### Input ###
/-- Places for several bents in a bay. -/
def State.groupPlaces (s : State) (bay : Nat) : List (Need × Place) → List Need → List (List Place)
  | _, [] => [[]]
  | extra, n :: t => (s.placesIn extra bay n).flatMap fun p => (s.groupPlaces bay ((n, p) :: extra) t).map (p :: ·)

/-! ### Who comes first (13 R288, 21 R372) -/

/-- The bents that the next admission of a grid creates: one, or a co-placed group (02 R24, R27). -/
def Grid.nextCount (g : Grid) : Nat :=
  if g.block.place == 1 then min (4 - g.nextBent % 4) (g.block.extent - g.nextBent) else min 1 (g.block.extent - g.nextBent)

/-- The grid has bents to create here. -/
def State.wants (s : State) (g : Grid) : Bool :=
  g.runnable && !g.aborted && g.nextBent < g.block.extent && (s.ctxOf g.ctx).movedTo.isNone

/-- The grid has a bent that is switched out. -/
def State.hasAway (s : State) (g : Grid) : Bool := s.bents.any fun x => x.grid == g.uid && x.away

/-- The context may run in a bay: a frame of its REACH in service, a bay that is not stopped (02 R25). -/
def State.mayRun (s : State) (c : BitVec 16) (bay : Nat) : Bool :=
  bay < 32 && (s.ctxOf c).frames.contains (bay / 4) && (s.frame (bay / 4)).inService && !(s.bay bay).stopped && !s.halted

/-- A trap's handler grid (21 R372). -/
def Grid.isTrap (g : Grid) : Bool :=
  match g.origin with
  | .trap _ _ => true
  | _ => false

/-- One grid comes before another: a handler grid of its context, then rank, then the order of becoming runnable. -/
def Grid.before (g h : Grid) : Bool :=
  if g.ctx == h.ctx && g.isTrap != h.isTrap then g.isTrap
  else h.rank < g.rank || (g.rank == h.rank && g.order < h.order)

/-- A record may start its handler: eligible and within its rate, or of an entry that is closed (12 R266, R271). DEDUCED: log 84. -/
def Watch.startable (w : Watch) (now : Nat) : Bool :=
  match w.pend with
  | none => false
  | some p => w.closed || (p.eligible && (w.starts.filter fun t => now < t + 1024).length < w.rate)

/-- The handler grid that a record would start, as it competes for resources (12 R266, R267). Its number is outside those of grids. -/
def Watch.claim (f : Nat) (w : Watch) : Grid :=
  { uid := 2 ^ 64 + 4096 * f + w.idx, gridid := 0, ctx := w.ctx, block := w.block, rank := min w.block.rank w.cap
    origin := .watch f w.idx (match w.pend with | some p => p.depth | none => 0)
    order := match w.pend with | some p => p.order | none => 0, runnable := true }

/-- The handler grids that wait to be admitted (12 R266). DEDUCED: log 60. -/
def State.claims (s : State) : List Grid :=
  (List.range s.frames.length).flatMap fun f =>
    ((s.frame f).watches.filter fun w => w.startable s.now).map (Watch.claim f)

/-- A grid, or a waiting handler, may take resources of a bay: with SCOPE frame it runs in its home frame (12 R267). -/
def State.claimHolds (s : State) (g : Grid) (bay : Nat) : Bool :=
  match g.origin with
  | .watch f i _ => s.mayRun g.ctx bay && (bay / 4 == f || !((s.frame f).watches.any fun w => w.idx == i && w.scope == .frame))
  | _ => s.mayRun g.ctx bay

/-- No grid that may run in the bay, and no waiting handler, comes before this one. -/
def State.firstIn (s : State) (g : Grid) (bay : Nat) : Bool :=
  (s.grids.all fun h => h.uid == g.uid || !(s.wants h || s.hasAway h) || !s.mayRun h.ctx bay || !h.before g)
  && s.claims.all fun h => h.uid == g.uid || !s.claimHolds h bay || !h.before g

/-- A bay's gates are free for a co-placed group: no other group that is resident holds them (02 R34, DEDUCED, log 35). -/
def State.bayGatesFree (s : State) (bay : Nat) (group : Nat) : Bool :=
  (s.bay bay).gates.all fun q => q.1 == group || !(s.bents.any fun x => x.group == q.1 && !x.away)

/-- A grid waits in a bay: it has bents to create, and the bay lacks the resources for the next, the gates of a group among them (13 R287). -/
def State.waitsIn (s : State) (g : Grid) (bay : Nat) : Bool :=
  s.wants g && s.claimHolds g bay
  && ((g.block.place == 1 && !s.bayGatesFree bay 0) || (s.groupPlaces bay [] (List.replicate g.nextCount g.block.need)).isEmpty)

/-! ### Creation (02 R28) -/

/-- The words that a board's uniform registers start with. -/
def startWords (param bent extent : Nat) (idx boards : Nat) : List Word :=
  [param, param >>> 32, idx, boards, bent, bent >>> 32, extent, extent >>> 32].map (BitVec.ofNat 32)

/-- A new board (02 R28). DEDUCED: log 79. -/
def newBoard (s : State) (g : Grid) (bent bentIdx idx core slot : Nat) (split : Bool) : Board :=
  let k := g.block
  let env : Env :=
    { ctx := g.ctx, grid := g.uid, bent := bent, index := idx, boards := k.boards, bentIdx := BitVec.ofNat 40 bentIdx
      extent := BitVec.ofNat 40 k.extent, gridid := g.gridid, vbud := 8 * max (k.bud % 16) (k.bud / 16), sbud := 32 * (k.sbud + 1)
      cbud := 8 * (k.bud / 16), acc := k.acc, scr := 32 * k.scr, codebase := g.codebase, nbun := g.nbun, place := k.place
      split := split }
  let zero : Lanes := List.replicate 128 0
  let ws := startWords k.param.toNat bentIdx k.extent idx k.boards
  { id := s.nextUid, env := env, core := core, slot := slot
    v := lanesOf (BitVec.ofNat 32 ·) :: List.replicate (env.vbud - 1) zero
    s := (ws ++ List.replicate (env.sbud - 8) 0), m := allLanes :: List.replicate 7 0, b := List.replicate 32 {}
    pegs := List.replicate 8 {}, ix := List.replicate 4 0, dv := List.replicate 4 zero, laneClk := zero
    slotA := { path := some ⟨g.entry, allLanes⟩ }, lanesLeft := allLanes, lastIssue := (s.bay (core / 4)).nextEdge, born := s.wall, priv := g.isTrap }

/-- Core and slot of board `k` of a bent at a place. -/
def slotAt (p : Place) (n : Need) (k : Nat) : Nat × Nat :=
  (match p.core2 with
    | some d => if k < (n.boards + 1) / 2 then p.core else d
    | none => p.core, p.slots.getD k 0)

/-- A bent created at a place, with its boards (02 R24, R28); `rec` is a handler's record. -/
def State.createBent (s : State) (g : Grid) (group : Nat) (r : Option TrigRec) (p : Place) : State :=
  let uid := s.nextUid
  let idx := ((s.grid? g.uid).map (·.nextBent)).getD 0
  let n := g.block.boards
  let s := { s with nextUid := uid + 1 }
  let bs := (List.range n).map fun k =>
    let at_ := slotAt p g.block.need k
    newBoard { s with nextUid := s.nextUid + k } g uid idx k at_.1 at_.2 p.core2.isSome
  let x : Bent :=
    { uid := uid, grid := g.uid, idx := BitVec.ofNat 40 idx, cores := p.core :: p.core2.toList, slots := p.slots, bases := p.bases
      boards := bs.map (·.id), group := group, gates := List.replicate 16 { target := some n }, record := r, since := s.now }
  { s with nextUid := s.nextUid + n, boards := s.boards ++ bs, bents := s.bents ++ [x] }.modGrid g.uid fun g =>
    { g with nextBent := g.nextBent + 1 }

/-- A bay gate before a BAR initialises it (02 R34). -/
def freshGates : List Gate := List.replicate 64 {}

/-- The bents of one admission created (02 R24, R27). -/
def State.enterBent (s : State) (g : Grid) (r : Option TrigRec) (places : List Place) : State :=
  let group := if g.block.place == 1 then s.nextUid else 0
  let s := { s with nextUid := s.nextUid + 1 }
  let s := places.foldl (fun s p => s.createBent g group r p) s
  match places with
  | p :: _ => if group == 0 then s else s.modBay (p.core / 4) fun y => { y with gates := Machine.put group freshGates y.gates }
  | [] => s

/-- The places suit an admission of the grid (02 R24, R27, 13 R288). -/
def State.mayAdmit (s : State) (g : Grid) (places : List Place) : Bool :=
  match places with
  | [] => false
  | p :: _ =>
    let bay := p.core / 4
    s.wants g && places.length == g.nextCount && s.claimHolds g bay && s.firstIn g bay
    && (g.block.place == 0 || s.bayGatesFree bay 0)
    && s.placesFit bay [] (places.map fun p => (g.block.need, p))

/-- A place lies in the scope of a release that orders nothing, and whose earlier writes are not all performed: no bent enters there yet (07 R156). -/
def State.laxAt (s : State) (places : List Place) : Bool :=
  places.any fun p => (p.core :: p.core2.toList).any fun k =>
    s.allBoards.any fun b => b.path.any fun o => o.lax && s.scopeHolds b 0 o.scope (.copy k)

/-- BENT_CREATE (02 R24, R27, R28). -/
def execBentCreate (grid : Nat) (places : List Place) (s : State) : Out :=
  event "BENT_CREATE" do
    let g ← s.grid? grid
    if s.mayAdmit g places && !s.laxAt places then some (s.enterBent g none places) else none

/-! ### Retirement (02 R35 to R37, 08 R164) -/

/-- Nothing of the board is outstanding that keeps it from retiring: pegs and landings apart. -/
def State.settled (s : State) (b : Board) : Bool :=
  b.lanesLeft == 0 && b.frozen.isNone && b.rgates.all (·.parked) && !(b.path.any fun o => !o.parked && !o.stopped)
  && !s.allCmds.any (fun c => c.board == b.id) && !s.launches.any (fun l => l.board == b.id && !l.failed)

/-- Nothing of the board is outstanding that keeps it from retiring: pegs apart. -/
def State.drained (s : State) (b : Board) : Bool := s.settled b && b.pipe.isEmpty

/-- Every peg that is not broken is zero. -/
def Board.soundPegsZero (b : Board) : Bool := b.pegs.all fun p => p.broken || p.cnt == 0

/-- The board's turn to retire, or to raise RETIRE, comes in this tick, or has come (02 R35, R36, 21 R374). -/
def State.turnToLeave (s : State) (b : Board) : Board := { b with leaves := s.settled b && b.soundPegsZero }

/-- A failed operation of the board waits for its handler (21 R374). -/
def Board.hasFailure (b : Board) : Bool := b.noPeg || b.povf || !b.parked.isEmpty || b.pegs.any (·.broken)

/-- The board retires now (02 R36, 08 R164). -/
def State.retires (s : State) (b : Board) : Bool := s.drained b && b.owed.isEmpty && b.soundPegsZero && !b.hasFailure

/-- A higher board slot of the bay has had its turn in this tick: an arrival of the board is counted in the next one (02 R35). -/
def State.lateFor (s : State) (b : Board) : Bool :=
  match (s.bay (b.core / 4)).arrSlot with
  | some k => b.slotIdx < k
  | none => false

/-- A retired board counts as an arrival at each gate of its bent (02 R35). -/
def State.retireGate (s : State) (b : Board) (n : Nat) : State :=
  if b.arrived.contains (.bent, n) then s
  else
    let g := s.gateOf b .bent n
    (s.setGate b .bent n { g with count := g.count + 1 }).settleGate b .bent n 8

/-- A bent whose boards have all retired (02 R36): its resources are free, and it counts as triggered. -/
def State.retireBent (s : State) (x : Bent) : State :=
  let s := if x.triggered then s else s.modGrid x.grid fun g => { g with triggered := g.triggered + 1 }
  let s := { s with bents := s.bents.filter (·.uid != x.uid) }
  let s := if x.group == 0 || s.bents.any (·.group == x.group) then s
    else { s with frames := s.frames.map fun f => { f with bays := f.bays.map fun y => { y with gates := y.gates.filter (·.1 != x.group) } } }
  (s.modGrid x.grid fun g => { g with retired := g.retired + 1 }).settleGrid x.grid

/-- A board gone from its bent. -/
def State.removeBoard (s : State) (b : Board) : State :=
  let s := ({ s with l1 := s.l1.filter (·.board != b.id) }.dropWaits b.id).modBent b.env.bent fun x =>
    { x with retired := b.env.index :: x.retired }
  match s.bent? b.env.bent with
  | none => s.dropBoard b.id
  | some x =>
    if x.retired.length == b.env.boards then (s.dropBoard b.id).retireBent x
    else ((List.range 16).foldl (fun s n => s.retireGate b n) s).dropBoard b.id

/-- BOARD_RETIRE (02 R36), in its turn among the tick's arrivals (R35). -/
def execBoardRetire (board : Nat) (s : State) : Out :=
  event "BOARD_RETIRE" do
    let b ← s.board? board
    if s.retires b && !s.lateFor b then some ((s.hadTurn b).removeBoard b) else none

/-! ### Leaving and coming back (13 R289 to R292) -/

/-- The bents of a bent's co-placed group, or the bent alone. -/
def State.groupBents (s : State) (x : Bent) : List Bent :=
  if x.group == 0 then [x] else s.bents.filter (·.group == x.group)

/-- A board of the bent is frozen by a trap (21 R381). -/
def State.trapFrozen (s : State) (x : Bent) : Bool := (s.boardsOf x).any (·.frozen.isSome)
###
• The problem:
Everything from the line with "g with nextBent" through the line with "let bay := p.core / 4" in the listing above must be retyped exactly, with nothing added.

• Reply to the exercise:
    { g with nextBent := g.nextBent + 1 }

/-- A bay gate before a BAR initialises it (02 R34). -/
def freshGates : List Gate := List.replicate 64 {}

/-- The bents of one admission created (02 R24, R27). -/
def State.enterBent (s : State) (g : Grid) (r : Option TrigRec) (places : List Place) : State :=
  let group := if g.block.place == 1 then s.nextUid else 0
  let s := { s with nextUid := s.nextUid + 1 }
  let s := places.foldl (fun s p => s.createBent g group r p) s
  match places with
  | p :: _ => if group == 0 then s else s.modBay (p.core / 4) fun y => { y with gates := Machine.put group freshGates y.gates }
  | [] => s

/-- The places suit an admission of the grid (02 R24, R27, 13 R288). -/
def State.mayAdmit (s : State) (g : Grid) (places : List Place) : Bool :=
  match places with
  | [] => false
  | p :: _ =>
    let bay := p.core / 4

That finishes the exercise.